In Tasmania, the number of road fatalities increased from 35 to 37 for the same period.
Only Queensland and the Northern Territory to record a reduction in road deaths by 2020.
This calendar year there have been 33 people killed in Tasmania’s roads.
The death of 20-year-old Madison Brown on Wednesday night has stunned the people of Penguin on Tasmania’s North-West Coast.
The bubbly young woman’s Facebook page has been flooded with messages of love and support for her family, including one from the Penguin Football Club where Madison could often be found helping out in the canteen.
Ms Brown died when her Nissan Pulsar and white Landcruiser collided while she was driving home from Cradle Mountain, where she worked.

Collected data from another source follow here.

-- ==== Sys2Proof/Machine/Engines.lean ====
section
/-!
DEFINITION. Copy jobs, handles and streams (R128 to R130, R284 to R295): their instructions, and the events of the copy unit and of the
stream distributor.
-/

namespace Sys2Proof.Machine

/-! ### The operands of copy jobs (R285, R286) -/

/-- The bytes of a buffer (R22). -/
def bufLen : Space → Nat
  | .bufW => 0x18000
  | .bufA => 0x10000
  | .bufC => 0x8000
  | _ => 0

/-- Core k may name a buffer of core t (R217): its team claims it; a contained core, which answers nothing, is not asked (R408). -/
def mayName (s : State) (k t : Nat) (b : Space) : Bool := claims (coreAt s t) b || (t != k && contained s t)

/-- The source or destination pointer of a copy job of core k (R286): space 0, 3 or 4; the core's own A or C buffer, as a destination W
too; the A buffer, as a source the C buffer too, of another core.  A twin as the source is read at its primary (R414). -/
def copyPtr (s : State) (k : Nat) (p : Word) (dest : Bool) : Option Ptr :=
  match decodePtr s k p with
  | some (.buf t b off) =>
    if !mayName s k t b then none
    else if t = k then (if b == .bufW && !dest then none else some (.buf t b off))
    else if isTwin s t then (if dest then none else some (.buf (partnerOf s t) b off))
    else if dest && b != .bufA then none
    else some (.buf t b off)
  | x => x

/-- The bytes of a range beyond the end of its buffer: none where it lies inside. -/
def beyond (p : Ptr) (n : Nat) : Option Nat :=
  match p with
  | .buf _ b off => if bufLen b < off + n then some (bufLen b - off) else none
  | _ => none

/-- The pointers and ranges of a copy job, in the order of R286. -/
def copyChecks (streamed : Bool) (dst src : Word) (len : Nat) : Act Unit := do
  let s ← get
  match copyPtr s s.cur src false with
  | none => trap 5 src
  | some sp =>
    let dp ← if streamed then pure sp else match copyPtr s s.cur dst true with | some p => pure p | none => trap 7 dst
    (match beyond sp len with
     | some n => trap 5 (src + word n)
     | none => pure ())
    (if streamed then pure () else match beyond dp len with
     | some n => trap 7 (dst + word n)
     | none => pure ())

/-- The completion action of a copy job (R286): 1 STV, 2 BAR. -/
def completionCheck (cmpl : Nat) (e0 : Word) : Act Unit := do
  let s ← get
  match cmpl with
  | 1 =>
    trapIf (e0.toNat % 8 != 0) 6 e0
    trapIf (copyPtr s s.cur e0 true).isNone 7 e0
  | 2 =>
    trapIf (e0.toNat % 16 != 0) 6 e0
    match decodePtr s s.cur e0 with
    | some (.buf t .bufA _) => trapIf (!mayName s s.cur t .bufA || (t != s.cur && isTwin s t)) 7 e0
    | _ => trap 7 e0
  | _ => pure ()

/-- The read of the source of a copy job touches only marked blocks of the window of its region (R334). -/
def sourceWindow (src : Word) (len : Nat) : Act Unit := do
  let s ← get
  match copyPtr s s.cur src false with
  | some (.buf t b off) => windowRead { space := b, key := t, addr := off } len src
  | _ => pure ()

/-- The lowest free job slot (R287). -/
def Core.freeSlot (c : Core) : Option Nat :=
  (List.range 16).find? (fun i => match SMap.get? c.jobs i with | some j => j.state == .ended | none => true)

/-- Every slot is taken by a held command of the open region. -/
def Core.slotsHeld (c : Core) : Bool :=
  (List.range 16).all (fun i => match SMap.get? c.jobs i with | some j => j.state == .held | none => false)

/-- The job identifier (R287). -/
def jobId (seq slot : Nat) : Word := word (seq * 16 + slot)

/-- A job as its instruction issues it (R285, R287). -/
def newJob (c : Core) (stream : Option Nat) (dst src : Word) (len : Nat) (fl scope : Nat) : Job :=
  { seq := (c.jobSeq + 1) % 2 ^ 28, state := if c.region.isSome then .held else .queued, status := 1, stream := stream
    dst := dst, src := src, len := len, flagA := fl / 16 % 2 == 1, flagR := fl / 8 % 2 == 1, flagOrd := fl / 4 % 2 == 1
    scope := scope, cmpl := fl % 4, e0 := vget c.ext 0 0, e1 := vget c.ext 0 1, stamp := c.stamp, user := !c.supervisor
    next := 0, done := [], item := [], tainted := [], stage := 0, fault := none }

/-- The operands of a job, as a held command presents them (R413). -/
def Job.operands (j : Job) (fl : Nat) : List Word :=
  [word fl, word j.scope, j.dst, j.src, word j.len, j.e0, j.e1, word (match j.stream with | some n => n + 1 | none => 0)]

/-- Issues a job: a slot is taken, and in a region the command is held (R122, R287). -/
def issueJob (i : Instr) (d : BitVec 4) (fl : Nat) (mk : Core → Job) : Act Unit := do
  canWrite d.toNat
  afterAcquire
  let c ← getC
  match c.freeSlot with
  | none => if c.slotsHeld then trap 24 (overflowVal true c.held) else waitHere
  | some n =>
    let j := mk c
    if c.region.isSome then
      appendHeld { act := .copyIssue n (j.operands fl), place := { space := .mem, key := 0, addr := 0 }, ea := 0, pol := .direct
                   ord := 0, scope := 0, stamp := c.stamp, committed := false, sent := false, checked := false, user := !c.supervisor
                   enc := encode i }
    modC (fun c => { c with jobs := SMap.set c.jobs n j, jobSeq := j.seq, stamp := c.stamp + 1 })
    writeReg d.toNat (jobId j.seq n)
    retire 4

/-- The operands of COPY and COPYS that lie in no scalar register (R285). -/
def copyExt (c : Core) : List Word := [vget c.ext 0 0, vget c.ext 0 1]

/-- COPY (R285 to R287). -/
def execCopy (d a b : BitVec 4) (scope : BitVec 3) (fl : BitVec 5) (s : State) : Out :=
  runBoth (.copy 0 0 0 scope fl) (pairRegs a.toNat ++ [b.toNat]) copyExt (do
    let (dst, src) ← readPair a.toNat
    let n ← readReg b.toNat
    noPoison 0 16
    noPoison 0 17
    trapIf (n.toNat / 2 ^ 32 != 0) 7 n
    copyChecks false dst src n.toNat
    completionCheck (fl.toNat % 4) (vget (← getC).ext 0 0)
    sourceWindow src n.toNat
    issueJob (.copy d a b scope fl) d fl.toNat (fun c => newJob c none dst src n.toNat fl.toNat scope.toNat)) s

/-- COPYS (R285 to R287). -/
def execCopys (d a b : BitVec 4) (scope : BitVec 3) (fl : BitVec 5) (s : State) : Out :=
  runBoth (.copys 0 0 0 scope fl) [a.toNat, b.toNat] copyExt (do
    let n ← readReg a.toNat
    let src ← readReg b.toNat
    noPoison 0 16
    noPoison 0 17
    trapIf (n.toNat / 2 ^ 12 != 0) 7 n
    copyChecks true 0 src 1024
    completionCheck (fl.toNat % 4) (vget (← getC).ext 0 0)
    sourceWindow src 1024
    issueJob (.copys d a b scope fl) d fl.toNat (fun c => newJob c (some n.toNat) 0 src 1024 fl.toNat scope.toNat)) s

/-- The status of the job that an identifier names (R288, R289): 6 STALE, 1 PENDING. -/
def Core.jobStatus (c : Core) (id : Word) : Nat :=
  match SMap.get? c.jobs (id.toNat % 16) with
  | some j => if j.seq = bits id.toNat 31 4 then (if j.state = .ended then j.status else 1) else 6
  | none => 6

/-- JWAIT (R289, R309). -/
def execJwait (d a : BitVec 4) (s : State) : Out :=
  runTermOnce (.jwait 0 0) [a.toNat] [d.toNat] (do
    let x ← readReg a.toNat
    canWrite d.toNat
    let st := (← getC).jobStatus x
    waitUntil (st != 1)
    writeReg d.toNat (word st)
    retire 4) s

/-- JPOLL (R289). -/
def execJpoll (d a : BitVec 4) (s : State) : Out :=
  runOnce (.jpoll 0 0) [a.toNat] [d.toNat] (do
    let x ← readReg a.toNat
    writeReg d.toNat (word ((← getC).jobStatus x))
    retire 4) s

/-! ### Handles (R290 to R292) -/

/-- A handle of a core. -/
def Core.handle (c : Core) (h : Nat) : Handle := vget c.handles Handle.reset h
/-- The core with a handle changed. -/
def Core.modHandle (c : Core) (h : Nat) (f : Handle → Handle) : Core := { c with handles := vset c.handles h (f (c.handle h)) }

/-- The space-1 pointer to slot i of a handle. -/
def Handle.slotPtr (h : Handle) (i : Nat) : Word := ownPtr 1 (h.base + h.size * i)

/-- HCFG (R290). -/
def execHcfg (a : BitVec 4) (h : BitVec 3) (s : State) : Out :=
  runTerm (do
    let (p, q) ← readPair a.toNat
    let s ← get
    let n := h.toNat
    let size := bits q.toNat 15 0
    let count := bits q.toNat 24 16
    trapIf (s.core.handle n).stream.isSome 34 (word n)
    match decodePtr s s.cur p with
    | some (.buf t .bufA off) =>
      trapIf (t != s.cur || p.toNat % 128 != 0 || !claims s.core .bufA) 7 p
      trapIf (q.toNat / 2 ^ 25 != 0 || size % 128 != 0 || size < 128 || 32768 < size || count < 1 || 256 < count) 34 (word n)
      trapIf (65536 < off + size * count) 7 p
      modC (fun c => c.modHandle n (fun _ =>
        { base := off, size := size, count := count, head := 0, tail := 0, filled := 0, freedHeld := 0, stream := none }))
      retire 4
    | _ => trap 7 p) s

/-- HWAIT (R291, R309). -/
def execHwait (d a : BitVec 4) (h : BitVec 3) (s : State) : Out :=
  runInstr (do
    let x ← readReg a.toNat
    canWrite d.toNat
    let n := x.toInt
    let hd := (← getC).handle h.toNat
    trapIf (hd.count < n.natAbs) 34 (word h.toNat)
    if n = 0 then writeReg d.toNat (word hd.filled)
    else if 0 < n then
      waitUntil (n.natAbs ≤ hd.filled)
      writeReg d.toNat (hd.slotPtr hd.head)
    else
      waitUntil (n.natAbs ≤ hd.count - hd.filled)
      writeReg d.toNat (hd.slotPtr hd.tail)
    retire 4) s

/-- The handle after an advance of n by the consumer, held where `held` (R292). -/
def Handle.consume (h : Handle) (n : Nat) (held : Bool) : Handle :=
  { h with head := (h.head + n) % max h.count 1, filled := h.filled - n, freedHeld := if held then h.freedHeld + n else h.freedHeld }
/-- The handle after an advance of n by the producer. -/
def Handle.produce (h : Handle) (n : Nat) : Handle := { h with tail := (h.tail + n) % max h.count 1, filled := h.filled + n }

/-- The region's count of what its own advances have moved. -/
def Region.moved (r : Region) (producer : Bool) (h n : Nat) : Region :=
  if producer then { r with produced := vset r.produced h (vget r.produced 0 h + n) }
  else { r with consumed := vset r.consumed h (vget r.consumed 0 h + n) }

/-- Work of the core still has to read the head slots of a handle (R254, R272, R292). -/
def Core.handleBusy (c : Core) (h : Nat) : Bool :=
  c.matJobs.any (fun j => j.handle && j.ta == h && j.port.isNone) || c.wJobs.any (fun j => j.kind == 1 && j.handle == h && !j.started)
    || !c.loads.isEmpty

/-- HADVC and HADVP (R292). -/
def advance (w : Instr) (producer : Bool) (d a : BitVec 4) (h : BitVec 3) : Act Unit := do
  let x ← readReg a.toNat
  canWrite d.toNat
  let c ← getC
  let i := h.toNat
  let n := x.toNat
  let hd := c.handle i
  trapIf (if producer then hd.count - hd.filled < n else hd.filled < n) 34 (word i)
  waitUntil (producer || !c.handleBusy i)
  if c.region.isSome then
    appendHeld { act := .hadv producer i n, place := { space := .bufA, key := (← get).cur, addr := 0 }, ea := 0, pol := .direct
                 ord := 0, scope := 0, stamp := c.stamp, committed := false, sent := false, checked := false, user := !c.supervisor
                 enc := encode w }
  modC (fun c => { (c.modHandle i (fun hd => if producer then hd.produce n else hd.consume n c.region.isSome)) with
                   region := c.region.map (fun r => r.moved producer i n), stamp := c.stamp + 1 })
  writeReg d.toNat (word (((← getC).handle i).filled))
  retire 4

/-- HADVC. -/
def execHadvc (d a : BitVec 4) (h : BitVec 3) (s : State) : Out := runInstr (advance (.hadvc d a h) false d a h) s
/-- HADVP. -/
def execHadvp (d a : BitVec 4) (h : BitVec 3) (s : State) : Out := runInstr (advance (.hadvp d a h) true d a h) s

Police said the driver of the other car — a 19-year-old man — was lucky to have escaped with only leg injuries.
AAA chief executive Michael Bradley said about 32,500 Australians, or 625 each week, were seriously injured on the nation’s roads each year.
In 2011, the NRSS aimed to reduce serious injuries by at least 30 per cent by 2020.
“But because we have no national mechanism to track road trauma [each jurisdiction records trauma differently], there is no way to track the severity, the locations or even the number of severe trauma causing accidents at a national level,” Mr Bradley said.
“Clearly we are heading in the wrong direction and there is a need for all governments to step-up their efforts and investments in road safety. To be most effective, government action must be targeted to the areas of greatest need with proper road crash trauma reporting.”
The AAA and the Royal Australasian College of Surgeons have been working with the Federal Government to secure an investment of $150,000 a year to run the Australian Trauma Registry to provide detailed information on severe injuries due to road crashes.
“We are hopeful this funding will be forthcoming soon and that we will soon see its effectiveness in saving the lives of Australians,” Mr Bradley said.
Mr Lennon said it was concerning fatality and serious injury trends were heading in the wrong direction after a turnaround in road safety outcomes a few years ago.
“We need to look at what is going wrong,’ Mr Lennon said.